> _What to produce_
Start at the line in the entries below that contains "d with pins", stop at the line that contains "let d1 := d.setLeaseIn a b", and output exactly the lines in that span, both ends included.
### Supplied records
/-- The filtered pins take their levels. -/
def Dev.setLeaseIn (d : Dev) (a b : Bool) : Dev :=
  let low := if a || b then none else match d.pair.lowSince with
    | none => some d.now
    | x => x
  let diff := if a = b then none else match d.pair.pinsDiffer with
    | none => some d.now
    | x => x
  (({ d with pins := { d.pins with leaseIn := a, leaseInB := b }
             pair := { d.pair with lowSince := low, pinsDiffer := diff } }).set0 .PAIR_STATUS_LEASE_IN (b2n a)).set0
    .PAIR_STATUS_LEASE_IN_B (b2n b)

/-- LEASE_INTERLOCK (R370, R371): the LEASE_IN copies have held their levels for 1 µs; asserted while the own timer runs
they are a WINTER cause. -/
def execLeaseInterlock (a b : Bool) (s : State) : Host.Outcome State Fault Refusal :=
  s.run fun d =>
    let d1 := d.setLeaseIn a b
    if d1.leaseIn ∧ d1.pair.lease.isSome then
      (d1.record .LEASE_INTERLOCK 0 0 (payloadOf [])).winterCause .HLT_CAUSE_INTERLOCK
        EvCode.LEASE_INTERLOCK.code
    else d1

/-- LEASE_PIN_MISMATCH (R370): the two copies have disagreed for more than 1 ms. -/
def execLeasePinMismatch (s : State) : Host.Outcome State Fault Refusal :=
  s.run fun d =>
    if d.pair.pinsDiffer.any (fun t => decide (t + tMs < d.now)) ∧ !d.b0 .HLT_AUTUMN_CAUSE_LEASE_PIN then
      ((d.set0 .HLT_SUM_SYSTEM_LEASE_PIN 1).record .LEASE_PIN_MISMATCH 0 0 (payloadOf [(1, b2n d.pins.leaseIn), (1, b2n d.pins.leaseInB)])).autumn
        .HLT_AUTUMN_CAUSE_LEASE_PIN .LEASE_PIN_MISMATCH
    else d

/-! ### Claims (R372, R377, R378) -/

/-- The claim has succeeded and LEASE_IN is low: the timer starts, and the member becomes ACTIVE. -/
def Dev.equinox (d : Dev) (x : Poll) (epoch : Nat) : Dev :=
  if d.leaseIn then d
  else
    let cause := if d.pair.handOver then 1 else 0
    let d1 := { d with
      pair := { d.pair with
        lease := some (x.at_ + d.leaseTicks), epoch := epoch, claim := none, handOver := false, lastRenewed := some d.now
        renewal := none }
      pins := { d.pins with leaseOut := true } }
    (((d1.set0 .PAIR_STATUS_LEASE_OUT 1).setRole 4).count .PAIR_EQUINOXES 0).record .PAIR_EQUINOX 0 0
      (payloadOf [(4, epoch), (1, 4), (1, cause)])

/-- The partner is silent, or neither ACTIVE nor CLAIMING. -/
def Dev.partnerQuiet (d : Dev) : Bool :=
  !d.b0 .PAIR_STATUS_HB_OK || d.pair.partner.all (fun x => !x.active && !x.claiming)

/-- The claim conditions of R377, those of R383 after a RELEASE, the delay of R378 at start-up, and the structure check of
R389. -/
def Dev.mayClaim (d : Dev) : Bool :=
  let low := d.pair.lowSince.any (fun t =>
    decide (t + (if d.witnessCount = 0 ∧ !d.pair.handOver then d.f0 .PAIR_TIMERS_GUARD * tMs else tUs) ≤ d.now))
  let waited := d.pair.handOver || d.pair.acked.all (fun x => decide (x.1 + x.2 < d.now))
  let first := d.pair.hbAt.isSome || decide (d.fabAddr < d.partnerAddr) ||
    decide (d.pair.startAt + d.waitTicks ≤ d.now)
  let alike := d.pair.partner.all (fun x => x.structCrc == d.structCrc)
  d.role == 2 && d.partnerQuiet && waited && low && !d.b0 .PAIR_STATUS_HOLD_OFF && d.forwards && d.pair.resync.isNone &&
    first && alike

/-- PAIR_CLAIM (R377): a STANDBY member whose conditions hold sends CLAIM for the next epoch; without witnesses the pins
alone decide. -/
def execPairClaim (s : State) : Host.Outcome State Fault Refusal :=
  s.run fun d =>
    if !d.mayClaim then d
    else
      let q := d.pairSeq 4
      let e := (d.pair.epoch + 1) % 2 ^ 32
      let x : Poll := ⟨d.now, q.1, [], false⟩
      let d1 := { (q.2.setRole 3) with pair := { q.2.pair with claim := some x } }
      let d2 := ((d1.count .PAIR_CLAIMS 0).toPartner 4 e q.1).toWitnesses 4 e q.1
      if d.witnessCount = 0 then d2.equinox x e else d2

/-- The claim ends without a majority: STANDBY. -/
def Dev.claimFailed (d : Dev) : Dev :=
  (({ d with pair := { d.pair with claim := none, handOver := false } }).setRole 2).linksLost

/-- PAIR_CLAIM_TIMEOUT (R372): 20 ms without a majority. -/
def execPairClaimTimeout (s : State) : Host.Outcome State Fault Refusal :=
  s.run fun d =>
    if d.role = 3 ∧ d.pair.claim.all (fun x => decide (x.at_ + 20 * tMs ≤ d.now)) then d.claimFailed else d

/-- A grant of a slot for the claim in progress. -/
def Dev.granted (d : Dev) (slot epoch : Nat) : Dev :=
  match d.pair.claim with
  | none => d
  | some x =>
    if d.role ≠ 3 ∨ epoch ≠ (d.pair.epoch + 1) % 2 ^ 32 then d
    else
      let y := { x with slots := if slot ∈ x.slots then x.slots else slot :: x.slots }
      let d1 := { d with pair := { d.pair with claim := some y } }
      if d.witnessCount < 2 * y.slots.length then d1.equinox y epoch else d1

/-- PAIR_GRANT_RECEIVE (R377): a grant from a witness; a majority with LEASE_IN low is the equinox. -/
def execPairGrantReceive (p : Port) (m : PairMsg) (s : State) : Host.Outcome State Fault Refusal :=
  s.run fun d =>
    let r := d.pairTake p 5 m false
    if !r.2 then r.1
    else match d.witSlot m.sender with
      | some k => (r.1.witAnswered k).granted k m.epoch
      | none => r.1.badMsg p 4

/-- A witness refuses: the epoch it knows is learnt, and a claimant returns to STANDBY. -/
def Dev.refusedBy (d : Dev) (epoch reason witness : Nat) : Dev :=
  let d1 := (d.count .PAIR_CLAIMS_REFUSED 0).record .PAIR_CLAIM_REFUSED (if 1 ≤ witness ∧ witness ≤ 254 then 11 else 0)
    (if 1 ≤ witness ∧ witness ≤ 254 then witness else 0) (payloadOf [(4, epoch), (1, reason), (1, witness)])
  if d.role = 3 then (d1.claimFailed).learnEpoch epoch else if d.isActive then d1 else d1.learnEpoch epoch

/-- PAIR_REFUSE_RECEIVE (R376): a refusal from the partner or a witness. -/
def execPairRefuseReceive (p : Port) (m : PairMsg) (s : State) : Host.Outcome State Fault Refusal :=
  s.run fun d =>
    let r := d.pairTake p 6 m false
    if !r.2 then r.1
    else match d.witSlot m.sender with
      | some k => (r.1.witAnswered k).refusedBy m.epoch m.reason m.sender
      | none => if d.paired ∧ m.sender = d.partnerAddr ∧ d.role ≠ 3 then r.1 else r.1.badMsg p 4

/-! ### Acknowledging and witnessing (R375, R376) -/

def WitSt.none_ : WitSt := ⟨0, 0, none, 0, false, none⟩

/-- The pair that a message belongs to. -/
def pairKey (a b : Nat) : Nat := k2 (min a b) (max a b)

def Dev.wit (d : Dev) (k : Nat) : WitSt := Map.get .none_ d.pair.wits k
def Dev.setWit (d : Dev) (k : Nat) (w : WitSt) : Dev :=
  { d with pair := { d.pair with wits := Map.set .none_ d.pair.wits k w } }

/-- An answer to a member: to the partner over the pair link it came on, to another member over its route. -/
def Dev.answer (d : Dev) (p : Nat) (m : PairMsg) (kind epoch : Nat) (body : List Nat) : Dev :=
  if p ∈ d.pairPorts then d.sendMsg p 2 kind (72 + 4 * (body.length / 2))
      (d.pairHeader (d.pairLink p).version m.sender epoch m.seq ++ body)
  else d.pairTo m.sender kind m.peer epoch m.seq body

/-- A renewal or claim is refused with the epoch known here. -/
def Dev.refuseMsg (d : Dev) (p : Nat) (m : PairMsg) (known reason : Nat) : Dev :=
  ((d.answer p m 6 known [reason, 0]).count .PAIR_CLAIMS_REFUSED 0).record .PAIR_CLAIM_REFUSED 11 d.fabAddr
    (payloadOf [(4, m.epoch), (1, reason), (1, d.fabAddr)])

/-- The wait restarts with an acknowledgement (R375, R377). -/
def Dev.noteAck (d : Dev) (m : PairMsg) : Dev :=
  { d with pair := { d.pair with acked := some (d.now, pairWait m), handOver := false } }

/-- The partner's renewal: it is acknowledged, and the own wait restarts (R377). -/
def Dev.ackPartner (d : Dev) (p : Nat) (m : PairMsg) : Dev :=
  if seqAfter d.pair.epoch m.epoch then d.refuseMsg p m d.pair.epoch 1
  else ((d.learnEpoch m.epoch).noteAck m).answer p m 3 m.epoch []

/-- WITNESS_RENEW (R376): a renewal reaches this device as the partner or as a witness. -/
def execWitnessRenew (p : Port) (m : PairMsg) (s : State) : Host.Outcome State Fault Refusal :=
  s.run fun d =>
    let r := d.pairTake p 2 m false
    if !r.2 then r.1
    else if p.val ∈ d.pairPorts then
      (if m.sender = d.partnerAddr then r.1.ackPartner p m else r.1.badMsg p 5)
    else
      let k := pairKey m.sender m.peer
      let w := d.wit k
      if seqAfter w.epoch m.epoch then r.1.refuseMsg p m w.epoch 1
      else if m.epoch = w.epoch ∧ w.holder ≠ 0 ∧ w.holder ≠ m.sender then r.1.refuseMsg p m w.epoch 2
      else
        let w1 := if m.epoch = w.epoch then { w with holder := m.sender }
          else { w with epoch := m.epoch, holder := m.sender, released := false, held := none }
        (r.1.setWit k { w1 with ackAt := some d.now, wait := (pairWait m) }).answer p m 3 m.epoch []

/-- The instant from which a witness may grant the next epoch. -/
def Dev.grantAt (d : Dev) (w : WitSt) : Nat :=
  let own := d.pair.startAt + 1005 * tMs
  if w.released then own else max own ((w.ackAt.map (fun t => t + w.wait + 1)).getD 0)

/-- A witness grants E + 1 to a claimant. -/
def Dev.grant (d : Dev) (p k : Nat) (w : WitSt) (m : PairMsg) : Dev :=
  let e := (w.epoch + 1) % 2 ^ 32
  (d.setWit k ⟨e, m.sender, some d.now, (pairWait m), false, none⟩).answer p m 5 e []

/-- WITNESS_CLAIM (R376): a claim for E + 1 is granted, or held until it may be; any other is refused. -/
def execWitnessClaim (p : Port) (m : PairMsg) (s : State) : Host.Outcome State Fault Refusal :=
  s.run fun d =>
    let r := d.pairTake p 4 m false
    if !r.2 ∨ p.val ∈ d.pairPorts then r.1
    else
      let k := pairKey m.sender m.peer
      let w := d.wit k
      if m.epoch ≠ (w.epoch + 1) % 2 ^ 32 then
        r.1.refuseMsg p m w.epoch (if seqAfter m.epoch w.epoch then 4 else 1)
      else if w.held.any (fun h => h.1 ≠ m.sender) then r.1.refuseMsg p m w.epoch 2
      else if d.grantAt w ≤ d.now then r.1.grant p k w m
      else r.1.setWit k { w with held := some (m.sender, (pairWait m), m.seq) }

/-- The held claim of a pair is granted. -/
def Dev.grantHeld (d : Dev) (a b : Nat) : Dev :=
  let k := pairKey a b
  let w := d.wit k
  match w.held with
  | some (c, wait, seq) =>
    if d.grantAt w ≤ d.now then
      let e := (w.epoch + 1) % 2 ^ 32
      (d.setWit k ⟨e, c, some d.now, wait, false, none⟩).pairTo c 5 (if c = a then b else a) e seq []
    else d
  | none => d

/-- WITNESS_CLAIM_GRANT (R376): the claim that the witness of the pair of devices `a` and `b` holds is due. -/
def execWitnessClaimGrant (a b : Fin 256) (s : State) : Host.Outcome State Fault Refusal :=
  s.run fun d => if d.winter ∨ !d.boot.fwRuns then d else d.grantHeld a b

/-- WITNESS_RELEASE (R376): the holder releases the current epoch. -/
def execWitnessRelease (p : Port) (m : PairMsg) (s : State) : Host.Outcome State Fault Refusal :=
  s.run fun d =>
    let r := d.pairTake p 7 m false
    if !r.2 ∨ p.val ∈ d.pairPorts then r.1
    else
      let k := pairKey m.sender m.peer
      let w := d.wit k
      if m.epoch = w.epoch ∧ m.sender = w.holder then (r.1.setWit k { w with released := true }).grantHeld m.sender m.peer
      else r.1

/-! ### Planned equinox and PAIR_LEASE_CMD (R383) -/

/-- The partner is STANDBY and synced, and every pair link runs version 1.3. -/
def Dev.mayRelease (d : Dev) : Bool :=
  d.isActive && d.pair.partner.any (fun x => !x.active && !x.claiming && x.synced) &&
  !(d.pairLinks 0).isEmpty && (d.pairLinks 0).all (fun p => (d.pairLink p).version == 0x13)

/-- The hand-over of the lease: the timer stops, RELEASE goes out, and the member becomes STANDBY; `cause` is that of
PAIR_EQUINOX. -/
def Dev.release_ (d : Dev) (cause : Nat) : Dev :=
  let q := d.stopForwarding.pairSeq 7
  ((q.2.toPartner 7 d.pair.epoch q.1).toWitnesses 7 d.pair.epoch q.1).record .PAIR_EQUINOX 0 0
    (payloadOf [(4, d.pair.epoch), (1, 2), (1, cause)])

/-- PAIR_LEASE_CMD is written with an OP (R383, R377); 0 does nothing. -/
def Dev.leaseCmd (d : Dev) (m op : Nat) : Dev :=
  d.pwWrite m (Reg.addr .PAIR_LEASE_CMD 0 0) .PAIR_LEASE_CMD_BUSY .PAIR_LEASE_CMD_COLLISION fun d =>
    match op with
    | 1 => if d.mayRelease then d.release_ 1 else d.set0 .PAIR_LEASE_CMD_REFUSED 1
    | 2 => d.set0 .PAIR_STATUS_HOLD_OFF 1
    | 3 => d.set0 .PAIR_STATUS_HOLD_OFF 0
    | _ => d

/-- PAIR_RELEASE (R383). -/
def execPairRelease (m : Master) (s : State) : Host.Outcome State Fault Refusal :=
  s.run fun d => d.onWrite m .PAIR_LEASE_CMD 0 0 fun d => d.leaseCmd m 1

/-- PAIR_HOLD_OFF (R377). -/
def execPairHoldOff (m : Master) (s : State) : Host.Outcome State Fault Refusal :=
  s.run fun d => d.onWrite m .PAIR_LEASE_CMD 0 0 fun d => d.leaseCmd m 2

/-- PAIR_ALLOW_CLAIMS (R377). -/
def execPairAllowClaims (m : Master) (s : State) : Host.Outcome State Fault Refusal :=
  s.run fun d => d.onWrite m .PAIR_LEASE_CMD 0 0 fun d => d.leaseCmd m 3

/-- PAIR_RELEASE_RECEIVE (R383): the partner hands over; the claim follows without the wait of R377. -/
def execPairReleaseReceive (p : Port) (m : PairMsg) (s : State) : Host.Outcome State Fault Refusal :=
  s.run fun d =>
    let r := d.pairTake p 7 m true
    if !r.2 ∨ d.role ≠ 2 ∨ m.epoch ≠ d.pair.epoch then r.1
    else { r.1 with pair := { r.1.pair with handOver := true, partner := r.1.pair.partner.map (fun x => { x with active := false }) } }

/-- PAIR_LINK_ISOLATE_END (R393). -/
def execPairLinkIsolateEnd (p : Port) (s : State) : Host.Outcome State Fault Refusal :=
  s.run fun d =>
    let l := d.pairLink p
    if l.isolatedUntil.any (fun t => decide (t ≤ d.now)) then d.setPairLink p { l with isolatedUntil := none } else d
######
> _Response area_
  (({ d with pins := { d.pins with leaseIn := a, leaseInB := b }
             pair := { d.pair with lowSince := low, pinsDiffer := diff } }).set0 .PAIR_STATUS_LEASE_IN (b2n a)).set0
    .PAIR_STATUS_LEASE_IN_B (b2n b)

/-- LEASE_INTERLOCK (R370, R371): the LEASE_IN copies have held their levels for 1 µs; asserted while the own timer runs
they are a WINTER cause. -/
def execLeaseInterlock (a b : Bool) (s : State) : Host.Outcome State Fault Refusal :=
  s.run fun d =>
    let d1 := d.setLeaseIn a b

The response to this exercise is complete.